Data records:
====

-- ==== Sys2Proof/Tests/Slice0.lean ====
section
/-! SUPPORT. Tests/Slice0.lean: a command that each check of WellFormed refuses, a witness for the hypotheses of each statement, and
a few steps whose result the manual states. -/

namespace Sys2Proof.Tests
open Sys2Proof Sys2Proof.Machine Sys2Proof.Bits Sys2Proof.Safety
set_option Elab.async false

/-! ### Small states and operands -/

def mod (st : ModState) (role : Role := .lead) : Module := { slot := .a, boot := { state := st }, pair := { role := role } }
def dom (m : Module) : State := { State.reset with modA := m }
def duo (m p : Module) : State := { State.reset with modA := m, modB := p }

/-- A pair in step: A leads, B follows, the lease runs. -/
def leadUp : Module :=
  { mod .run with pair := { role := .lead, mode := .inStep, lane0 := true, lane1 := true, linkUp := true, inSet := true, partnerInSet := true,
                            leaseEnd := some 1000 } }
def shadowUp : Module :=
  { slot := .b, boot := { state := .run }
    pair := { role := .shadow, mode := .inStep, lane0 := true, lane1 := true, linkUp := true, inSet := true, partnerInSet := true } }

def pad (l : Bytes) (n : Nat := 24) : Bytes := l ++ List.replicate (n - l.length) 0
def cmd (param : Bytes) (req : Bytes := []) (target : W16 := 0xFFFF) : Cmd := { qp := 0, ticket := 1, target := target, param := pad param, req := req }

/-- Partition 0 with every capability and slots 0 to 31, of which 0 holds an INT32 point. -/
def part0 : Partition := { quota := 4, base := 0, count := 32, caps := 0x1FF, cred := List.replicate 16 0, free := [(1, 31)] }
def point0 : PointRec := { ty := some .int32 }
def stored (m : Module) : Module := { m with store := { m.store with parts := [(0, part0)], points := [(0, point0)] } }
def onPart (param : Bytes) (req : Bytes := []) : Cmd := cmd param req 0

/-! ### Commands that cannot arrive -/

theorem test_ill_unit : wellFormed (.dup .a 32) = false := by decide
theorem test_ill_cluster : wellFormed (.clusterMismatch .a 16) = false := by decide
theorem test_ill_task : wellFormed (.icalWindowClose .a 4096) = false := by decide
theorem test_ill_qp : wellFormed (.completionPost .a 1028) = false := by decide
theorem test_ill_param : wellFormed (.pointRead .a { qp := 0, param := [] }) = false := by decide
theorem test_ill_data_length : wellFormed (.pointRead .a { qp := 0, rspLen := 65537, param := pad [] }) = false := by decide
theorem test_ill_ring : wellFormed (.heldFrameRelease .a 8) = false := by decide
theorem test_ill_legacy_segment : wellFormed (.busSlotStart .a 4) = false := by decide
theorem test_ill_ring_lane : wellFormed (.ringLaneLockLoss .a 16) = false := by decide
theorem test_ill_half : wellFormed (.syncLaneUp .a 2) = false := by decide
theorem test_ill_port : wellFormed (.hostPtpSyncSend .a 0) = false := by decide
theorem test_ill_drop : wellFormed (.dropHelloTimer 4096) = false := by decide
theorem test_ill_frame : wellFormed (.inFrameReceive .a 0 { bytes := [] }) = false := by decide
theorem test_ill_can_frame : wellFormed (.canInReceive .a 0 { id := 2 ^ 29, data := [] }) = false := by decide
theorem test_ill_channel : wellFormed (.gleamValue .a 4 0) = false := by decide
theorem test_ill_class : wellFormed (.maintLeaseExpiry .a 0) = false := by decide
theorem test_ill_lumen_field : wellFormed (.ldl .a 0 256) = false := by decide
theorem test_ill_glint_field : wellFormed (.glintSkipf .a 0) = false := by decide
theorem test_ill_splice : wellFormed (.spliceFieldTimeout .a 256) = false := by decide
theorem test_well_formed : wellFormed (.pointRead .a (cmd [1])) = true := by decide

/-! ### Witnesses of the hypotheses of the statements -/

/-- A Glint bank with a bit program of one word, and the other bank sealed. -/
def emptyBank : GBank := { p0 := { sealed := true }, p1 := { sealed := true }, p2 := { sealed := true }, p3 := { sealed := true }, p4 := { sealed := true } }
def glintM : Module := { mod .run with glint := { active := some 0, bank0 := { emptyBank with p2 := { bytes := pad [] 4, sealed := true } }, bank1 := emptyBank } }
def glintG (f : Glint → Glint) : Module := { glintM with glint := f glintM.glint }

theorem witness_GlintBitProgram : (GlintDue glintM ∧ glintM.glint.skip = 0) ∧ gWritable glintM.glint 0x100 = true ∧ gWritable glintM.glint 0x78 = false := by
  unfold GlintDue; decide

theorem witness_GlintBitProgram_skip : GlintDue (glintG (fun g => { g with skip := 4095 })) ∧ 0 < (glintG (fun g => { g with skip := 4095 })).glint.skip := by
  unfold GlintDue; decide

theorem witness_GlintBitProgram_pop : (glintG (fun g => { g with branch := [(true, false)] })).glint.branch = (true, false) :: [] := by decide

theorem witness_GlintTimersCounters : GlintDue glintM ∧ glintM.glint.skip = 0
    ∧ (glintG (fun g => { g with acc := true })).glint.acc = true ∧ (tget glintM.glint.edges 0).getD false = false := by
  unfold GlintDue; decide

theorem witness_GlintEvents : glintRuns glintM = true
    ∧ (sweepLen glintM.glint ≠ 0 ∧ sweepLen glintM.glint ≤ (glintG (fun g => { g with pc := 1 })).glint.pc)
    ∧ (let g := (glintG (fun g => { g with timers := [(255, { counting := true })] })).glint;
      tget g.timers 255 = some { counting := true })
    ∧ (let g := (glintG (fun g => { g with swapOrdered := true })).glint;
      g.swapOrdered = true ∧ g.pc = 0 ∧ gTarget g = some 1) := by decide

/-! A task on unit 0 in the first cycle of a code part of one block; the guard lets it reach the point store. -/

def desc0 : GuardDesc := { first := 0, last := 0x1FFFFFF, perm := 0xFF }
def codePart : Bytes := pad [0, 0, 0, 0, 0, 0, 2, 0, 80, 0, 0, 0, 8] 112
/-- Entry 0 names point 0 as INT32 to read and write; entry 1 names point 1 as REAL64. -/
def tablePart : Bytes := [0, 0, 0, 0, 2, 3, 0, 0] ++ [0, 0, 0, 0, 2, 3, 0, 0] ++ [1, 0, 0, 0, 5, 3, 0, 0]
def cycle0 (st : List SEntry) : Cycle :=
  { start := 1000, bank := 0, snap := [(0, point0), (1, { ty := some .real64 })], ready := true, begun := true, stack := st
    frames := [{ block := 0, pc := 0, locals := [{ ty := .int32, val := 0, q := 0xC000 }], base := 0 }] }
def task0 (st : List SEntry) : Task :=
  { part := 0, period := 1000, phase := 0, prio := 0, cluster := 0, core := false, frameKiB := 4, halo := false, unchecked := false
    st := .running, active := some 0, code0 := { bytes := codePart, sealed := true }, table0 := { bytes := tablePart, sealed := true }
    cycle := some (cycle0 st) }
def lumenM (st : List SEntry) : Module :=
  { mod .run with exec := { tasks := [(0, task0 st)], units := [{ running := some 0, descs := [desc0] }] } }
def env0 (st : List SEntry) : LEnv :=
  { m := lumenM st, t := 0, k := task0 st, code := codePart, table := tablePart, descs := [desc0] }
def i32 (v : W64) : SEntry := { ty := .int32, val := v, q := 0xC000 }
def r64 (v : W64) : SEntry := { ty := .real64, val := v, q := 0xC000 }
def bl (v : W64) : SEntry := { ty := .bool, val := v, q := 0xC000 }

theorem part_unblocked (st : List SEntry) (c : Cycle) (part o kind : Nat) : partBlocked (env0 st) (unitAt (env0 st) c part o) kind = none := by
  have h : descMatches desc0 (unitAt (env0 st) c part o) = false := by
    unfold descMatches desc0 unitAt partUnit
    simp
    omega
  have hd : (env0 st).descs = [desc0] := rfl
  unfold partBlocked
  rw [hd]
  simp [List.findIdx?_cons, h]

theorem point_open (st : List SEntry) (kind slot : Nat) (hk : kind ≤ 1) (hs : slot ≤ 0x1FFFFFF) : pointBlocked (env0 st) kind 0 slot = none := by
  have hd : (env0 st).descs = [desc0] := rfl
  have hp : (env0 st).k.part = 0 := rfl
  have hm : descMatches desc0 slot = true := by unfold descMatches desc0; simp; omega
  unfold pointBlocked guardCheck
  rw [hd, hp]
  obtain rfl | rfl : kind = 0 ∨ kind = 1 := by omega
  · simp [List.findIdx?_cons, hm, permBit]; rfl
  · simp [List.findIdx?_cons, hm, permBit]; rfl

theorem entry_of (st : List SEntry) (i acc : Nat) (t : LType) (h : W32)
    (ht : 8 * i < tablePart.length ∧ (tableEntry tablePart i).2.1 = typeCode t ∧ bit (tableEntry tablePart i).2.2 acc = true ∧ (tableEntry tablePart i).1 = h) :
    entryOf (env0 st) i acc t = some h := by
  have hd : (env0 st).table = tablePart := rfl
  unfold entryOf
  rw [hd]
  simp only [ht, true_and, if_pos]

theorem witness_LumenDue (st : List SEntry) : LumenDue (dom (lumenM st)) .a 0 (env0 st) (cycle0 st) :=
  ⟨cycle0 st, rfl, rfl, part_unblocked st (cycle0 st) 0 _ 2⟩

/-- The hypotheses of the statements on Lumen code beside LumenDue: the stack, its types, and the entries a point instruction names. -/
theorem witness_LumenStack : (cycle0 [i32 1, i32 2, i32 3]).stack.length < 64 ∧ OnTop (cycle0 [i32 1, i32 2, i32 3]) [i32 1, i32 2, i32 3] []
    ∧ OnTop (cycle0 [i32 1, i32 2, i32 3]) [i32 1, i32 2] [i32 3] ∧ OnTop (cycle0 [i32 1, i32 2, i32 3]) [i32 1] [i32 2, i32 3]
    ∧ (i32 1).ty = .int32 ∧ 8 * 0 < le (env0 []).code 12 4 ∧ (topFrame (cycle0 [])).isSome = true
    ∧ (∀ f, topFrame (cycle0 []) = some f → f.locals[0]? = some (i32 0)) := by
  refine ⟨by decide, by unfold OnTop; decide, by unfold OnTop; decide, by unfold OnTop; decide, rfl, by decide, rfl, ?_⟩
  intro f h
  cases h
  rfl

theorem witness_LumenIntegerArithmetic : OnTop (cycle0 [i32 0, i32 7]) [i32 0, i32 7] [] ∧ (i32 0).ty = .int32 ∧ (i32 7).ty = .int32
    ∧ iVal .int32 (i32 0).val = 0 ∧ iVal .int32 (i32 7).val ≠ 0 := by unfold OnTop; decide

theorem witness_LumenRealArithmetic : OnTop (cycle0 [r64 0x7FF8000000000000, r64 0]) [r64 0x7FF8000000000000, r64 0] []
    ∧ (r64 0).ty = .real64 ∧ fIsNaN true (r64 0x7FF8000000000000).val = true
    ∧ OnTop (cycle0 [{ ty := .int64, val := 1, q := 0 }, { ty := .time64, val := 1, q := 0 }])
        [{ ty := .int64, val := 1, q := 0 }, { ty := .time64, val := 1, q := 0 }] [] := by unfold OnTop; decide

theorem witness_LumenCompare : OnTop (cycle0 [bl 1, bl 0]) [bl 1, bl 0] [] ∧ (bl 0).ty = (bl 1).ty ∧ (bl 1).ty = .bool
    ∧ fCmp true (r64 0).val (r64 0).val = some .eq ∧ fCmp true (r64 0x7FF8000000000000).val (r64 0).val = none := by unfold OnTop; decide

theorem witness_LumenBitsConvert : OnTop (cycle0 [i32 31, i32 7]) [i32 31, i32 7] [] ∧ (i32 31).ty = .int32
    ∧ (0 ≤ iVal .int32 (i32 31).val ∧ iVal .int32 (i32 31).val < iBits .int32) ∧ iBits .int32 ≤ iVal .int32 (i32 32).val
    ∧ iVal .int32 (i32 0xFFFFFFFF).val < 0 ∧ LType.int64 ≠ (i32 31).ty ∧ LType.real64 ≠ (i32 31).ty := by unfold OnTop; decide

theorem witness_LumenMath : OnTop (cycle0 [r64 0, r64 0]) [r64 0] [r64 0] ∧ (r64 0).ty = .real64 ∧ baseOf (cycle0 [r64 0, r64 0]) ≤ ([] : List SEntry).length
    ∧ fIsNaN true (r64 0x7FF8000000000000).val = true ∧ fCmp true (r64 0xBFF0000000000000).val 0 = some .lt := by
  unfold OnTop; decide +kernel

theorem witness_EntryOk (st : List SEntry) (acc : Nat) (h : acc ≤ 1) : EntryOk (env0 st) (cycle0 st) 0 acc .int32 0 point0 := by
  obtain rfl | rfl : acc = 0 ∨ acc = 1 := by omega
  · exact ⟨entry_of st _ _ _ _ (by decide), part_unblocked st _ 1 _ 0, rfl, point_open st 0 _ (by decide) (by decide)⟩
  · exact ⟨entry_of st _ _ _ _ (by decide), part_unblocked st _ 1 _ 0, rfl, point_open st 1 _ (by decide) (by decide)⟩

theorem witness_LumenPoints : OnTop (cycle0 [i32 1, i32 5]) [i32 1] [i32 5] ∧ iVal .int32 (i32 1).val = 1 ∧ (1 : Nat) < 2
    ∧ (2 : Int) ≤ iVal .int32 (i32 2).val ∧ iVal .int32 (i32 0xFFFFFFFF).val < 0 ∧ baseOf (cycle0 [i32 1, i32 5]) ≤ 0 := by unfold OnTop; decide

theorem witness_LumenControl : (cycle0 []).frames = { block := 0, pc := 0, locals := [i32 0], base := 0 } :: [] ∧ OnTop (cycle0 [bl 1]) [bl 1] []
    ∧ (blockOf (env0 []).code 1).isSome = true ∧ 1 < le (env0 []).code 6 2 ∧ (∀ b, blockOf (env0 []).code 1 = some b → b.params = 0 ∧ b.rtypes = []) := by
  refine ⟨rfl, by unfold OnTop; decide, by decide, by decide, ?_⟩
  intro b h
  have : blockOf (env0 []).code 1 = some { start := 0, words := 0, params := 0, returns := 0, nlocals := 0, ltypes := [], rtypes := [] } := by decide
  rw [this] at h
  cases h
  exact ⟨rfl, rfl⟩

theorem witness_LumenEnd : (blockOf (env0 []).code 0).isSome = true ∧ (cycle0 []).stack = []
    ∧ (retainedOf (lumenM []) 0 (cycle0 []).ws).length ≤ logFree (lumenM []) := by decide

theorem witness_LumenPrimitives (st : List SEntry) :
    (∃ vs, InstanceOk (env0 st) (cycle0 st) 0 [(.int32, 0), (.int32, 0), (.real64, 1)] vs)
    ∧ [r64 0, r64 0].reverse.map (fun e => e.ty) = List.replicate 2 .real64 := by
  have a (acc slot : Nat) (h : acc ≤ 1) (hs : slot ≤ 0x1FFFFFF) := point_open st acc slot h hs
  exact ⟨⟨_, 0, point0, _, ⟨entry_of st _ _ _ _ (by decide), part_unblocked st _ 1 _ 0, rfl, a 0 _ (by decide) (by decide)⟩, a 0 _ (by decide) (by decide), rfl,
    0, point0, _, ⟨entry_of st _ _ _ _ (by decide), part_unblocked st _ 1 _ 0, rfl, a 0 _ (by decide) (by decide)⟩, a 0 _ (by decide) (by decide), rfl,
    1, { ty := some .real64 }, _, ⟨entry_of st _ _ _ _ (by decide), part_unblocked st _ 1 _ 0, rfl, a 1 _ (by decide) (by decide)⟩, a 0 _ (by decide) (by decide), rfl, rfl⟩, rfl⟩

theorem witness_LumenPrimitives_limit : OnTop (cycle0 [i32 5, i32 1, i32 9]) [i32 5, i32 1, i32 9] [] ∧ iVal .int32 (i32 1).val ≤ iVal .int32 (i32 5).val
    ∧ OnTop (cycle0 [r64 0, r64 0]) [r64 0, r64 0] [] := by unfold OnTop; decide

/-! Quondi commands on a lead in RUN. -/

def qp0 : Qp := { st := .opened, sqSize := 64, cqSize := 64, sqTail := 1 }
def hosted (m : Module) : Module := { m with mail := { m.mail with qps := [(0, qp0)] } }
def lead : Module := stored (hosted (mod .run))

====

◆ Aim of the task
Among the lines above, tally those containing the string "rtypes" and give only the result.

◆ Exercise result
2